Liczyliście na obniżki cen kart graficznych? Nie mamy dobrych informacji dla graczy...
Liczyliście na obniżki cen kart graficznych? Jeśli tak, to nie mamy dobrych wieści – najnowsze dane ze sklepów wskazują, że sytuacja na rynku znowu zaczyna się pogarszać.
Kryzys na rynku kart graficznych trwa od dobrych kilku miesięcy. Efekt jest taki, że w sklepach brakuje towaru i/lub jest on dostępny po zawyżonych cenach – niestety, znowu obserwujemy stopniowy wzrost cen najnowszych modeli AMD i Nvidii.
Karty graficzne znowu zaczynają drożeć
Serwis 3DCenter opublikował nowy raport z cenami gamingowych kart graficznych z niemieckich i austriackich sklepów (co prawda mówimy zagranicznych handlowcach, ale możemy przyjąć w uproszczeniu, że obrazuje on obecną sytuację na rynku GPU).
Wykres dotyczy tylko starszych kart graficznych (nie uwzględnia najnowszych modeli Radeon RX 6600 XT i GeForce RTX 3080 Ti/RTX 3070 Ti)
Według opublikowanych informacji, trend z podwyżkami zaczyna się utrzymywać - w ostatnich tygodniach sklepy zaczęły podnosić ceny nie tylko kart Radeon RX 6000, ale też modeli GeForce RTX 3000. Nowe karty średnio są droższe odpowiednio o 64% i 59% względem stawek zalecanych producentów. Nie powinniśmy liczyć, że w najbliższym czasie ceny wrócą do normy.
To nie jedyne złe informacje. Dziennikarze zbadali, że dostępność kart jest na dobrym poziomie, aczkolwiek tutaj też sytuacja zaczyna się pogarszać (najbardziej jest to widoczne w przypadku modeli Radeon RX 6800, a także GeForce RTX 3090, GeForce RTX 3080 i GeForce RTX 3070).

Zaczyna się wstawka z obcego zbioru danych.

theorem near_raiseAll {l : Nat} (hl : Sub 0x3025d l) {s0 s : State} (h : Near l s0 s) : ∀ x0 x1, Near l s0 (raiseAll x0 x1 s) := by
  intro x0 x1
  unfold raiseAll
  dsimp only
  repeat' (first | (with_reducible first | assumption | intro _ | exact hl.of rfl | apply near_ovfServe (hl.of rfl) | apply near_deliver (hl.of rfl) | apply Near.each))

theorem near_raise {l : Nat} (hl : Sub 0x3025d l) {s0 s : State} (h : Near l s0 s) : ∀ x0 x1, Near l s0 (raise x0 x1 s) := by
  intro x0 x1
  unfold raise
  repeat' (first | (with_reducible first | assumption | intro _ | exact hl.of rfl | apply near_raiseAll (hl.of rfl)))

theorem near_raiseAx {l : Nat} (hl : Sub 0x3025d l) {s0 s : State} (h : Near l s0 s) : ∀ x0 x1 x2, Near l s0 (raiseAx x0 x1 x2 s) := by
  intro x0 x1 x2
  unfold raiseAx
  repeat' (first | (with_reducible first | assumption | intro _ | exact hl.of rfl | apply near_raise (hl.of rfl)))

/-! ## Safe -/

theorem near_auxOff {l : Nat} (hl : Sub 0x400001 l) {s0 s : State} (h : Near l s0 s) : Near l s0 (auxOff s) := by
  unfold auxOff
  repeat' (first | (with_reducible first | assumption | intro _ | exact hl.of rfl | apply Near.setReg | apply Near.setFld | apply near_modAux (hl.of rfl)))

theorem near_pairOut {l : Nat} (hl : Sub 0x1 l) {s0 s : State} (h : Near l s0 s) : ∀ x0, Near l s0 (pairOut x0 s) := by
  intro x0
  unfold pairOut
  repeat' (first | (with_reducible first | assumption | intro _ | exact hl.of rfl | apply Near.setFlag))

theorem near_auxKillOne {l : Nat} (hl : Sub 0x400001 l) {s0 s : State} (h : Near l s0 s) : ∀ x0, Near l s0 (auxKillOne x0 s) := by
  intro x0
  unfold auxKillOne
  dsimp only
  repeat' (first | (with_reducible first | assumption | intro _ | exact hl.of rfl | apply Near.setBit | apply near_modAux (hl.of rfl) | apply Near.ite))

theorem near_auxKillNow {l : Nat} (hl : Sub 0x400001 l) {s0 s : State} (h : Near l s0 s) : Near l s0 (auxKillNow s) := by
  unfold auxKillNow
  repeat' (first | (with_reducible first | assumption | intro _ | exact hl.of rfl | apply near_auxKillOne (hl.of rfl) | apply Near.each | apply Near.ite))

theorem near_setRet {l : Nat} (hl : Sub 0x1000 l) {s0 s : State} (h : Near l s0 s) : ∀ x0 x1, Near l s0 (setRet x0 x1 s) := by
  intro x0 x1
  unfold setRet
  repeat' (first | (with_reducible first | assumption | intro _ | exact hl.of rfl | apply near_modSaf (hl.of rfl)))

theorem near_tenFault {l : Nat} (hl : Sub 0x1 l) {s0 s : State} (h : Near l s0 s) : ∀ x0 x1, Near l s0 (tenFault x0 x1 s) := by
  intro x0 x1
  unfold tenFault
  dsimp only
  repeat' (first | (with_reducible first | assumption | intro _ | exact hl.of rfl | apply Near.setFld | apply Near.setBit | apply Near.ite))

theorem near_driveOff {l : Nat} (hl : Sub 0x41 l) {s0 s : State} (h : Near l s0 s) : ∀ x0, Near l s0 (driveOff x0 s) := by
  intro x0
  unfold driveOff
  dsimp only
  repeat' (first | (with_reducible first | assumption | intro _ | exact hl.of rfl | apply Near.setFld | apply Near.setFlag | apply near_modLoop (hl.of rfl)))

theorem near_linkQueueAt {l : Nat} (hl : Sub 0x800000 l) {s0 s : State} (h : Near l s0 s) : ∀ x0 x1 x2 x3 x4 x5, Near l s0 (linkQueueAt x0 x1 x2 x3 x4 x5 s) := by
  intro x0 x1 x2 x3 x4 x5
  unfold linkQueueAt
  dsimp only
  repeat' (first | (with_reducible first | assumption | intro _ | exact hl.of rfl | apply near_modLink (hl.of rfl) | apply Near.ite))

theorem near_linkQueue {l : Nat} (hl : Sub 0x800000 l) {s0 s : State} (h : Near l s0 s) : ∀ x0 x1 x2 x3 x4, Near l s0 (linkQueue x0 x1 x2 x3 x4 s) := by
  intro x0 x1 x2 x3 x4
  unfold linkQueue
  repeat' (first | (with_reducible first | assumption | intro _ | exact hl.of rfl | apply near_linkQueueAt (hl.of rfl)))

theorem near_safeDemand {l : Nat} (hl : Sub 0xc09041 l) {s0 s : State} (h : Near l s0 s) : ∀ x0, Near l s0 (safeDemand x0 s) := by
  intro x0
  unfold safeDemand
  dsimp only
  repeat' (first | (with_reducible first | assumption | intro _ | exact hl.of rfl | apply Near.setFld | apply Near.setFlag | apply Near.setBit | apply near_modSaf (hl.of rfl) | apply near_driveOff (hl.of rfl) | apply near_modPow (hl.of rfl) | apply near_auxKillNow (hl.of rfl) | apply near_linkQueue (hl.of rfl) | apply near_pairOut (hl.of rfl) | apply Near.each | apply Near.ite))

theorem near_axstopRefresh {l : Nat} (hl : Sub 0x1 l) {s0 s : State} (h : Near l s0 s) : Near l s0 (axstopRefresh s) := by
  unfold axstopRefresh
  dsimp only
  repeat' (first | (with_reducible first | assumption | intro _ | exact hl.of rfl | apply Near.setFld))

Na polskim rynku widać dosyć ciekawą sytuację - modele Radeon RX 6600 XT i Radeon RX 6700 XT są lepiej dostępne (a często też tańsze!) od konkurencyjnych modeli GeForce RTX 3060 i RTX 3060 Ti.
Zainteresowanych szczegółami odsyłamy do artykułu na 3DCenter.
Kiedy sytuacja na rynku kart graficznych wróci do normy?
AMD i Nvidia twierdzą, że stale pracują nad poprawą dostępności układów graficznych, ale prognozy nie są zbyt optymistyczne - ostatnio szef „zielonych” zdradził, że kryzys może potrwać nawet do przyszłego roku.
Sytuacja w pewnym stopniu jest spowodowana przez górników, którzy wykupują karty graficzne do koparek kryptowalut. Nadziei można upatrywać we wprowadzeniu nowej wersji Ethereum, gdzie algorytm Proof-of-Work zostanie zmieniony na Proof-of-Stake – w takiej sytuacji kopanie wirtualnej waluty na kartach graficznych powinno stać się nieopłacalne.
Źródło: 3DCenter
Komentarze
32W przypadku kart graficznych potrwa co najmniej do premiery kolejnej generacji GPU, aby był pretekst to kolejnej podwyżki cen.
Nie mamy dobrych informacji dla producentów gier - skoro nie możemy kupić kart graficznych w normalnych cenach - chcemy rozrywki, ale nie za cenę nerki - to nie widzimy sensu kupowania gier które będą wyglądać jak te wydane do tej pory.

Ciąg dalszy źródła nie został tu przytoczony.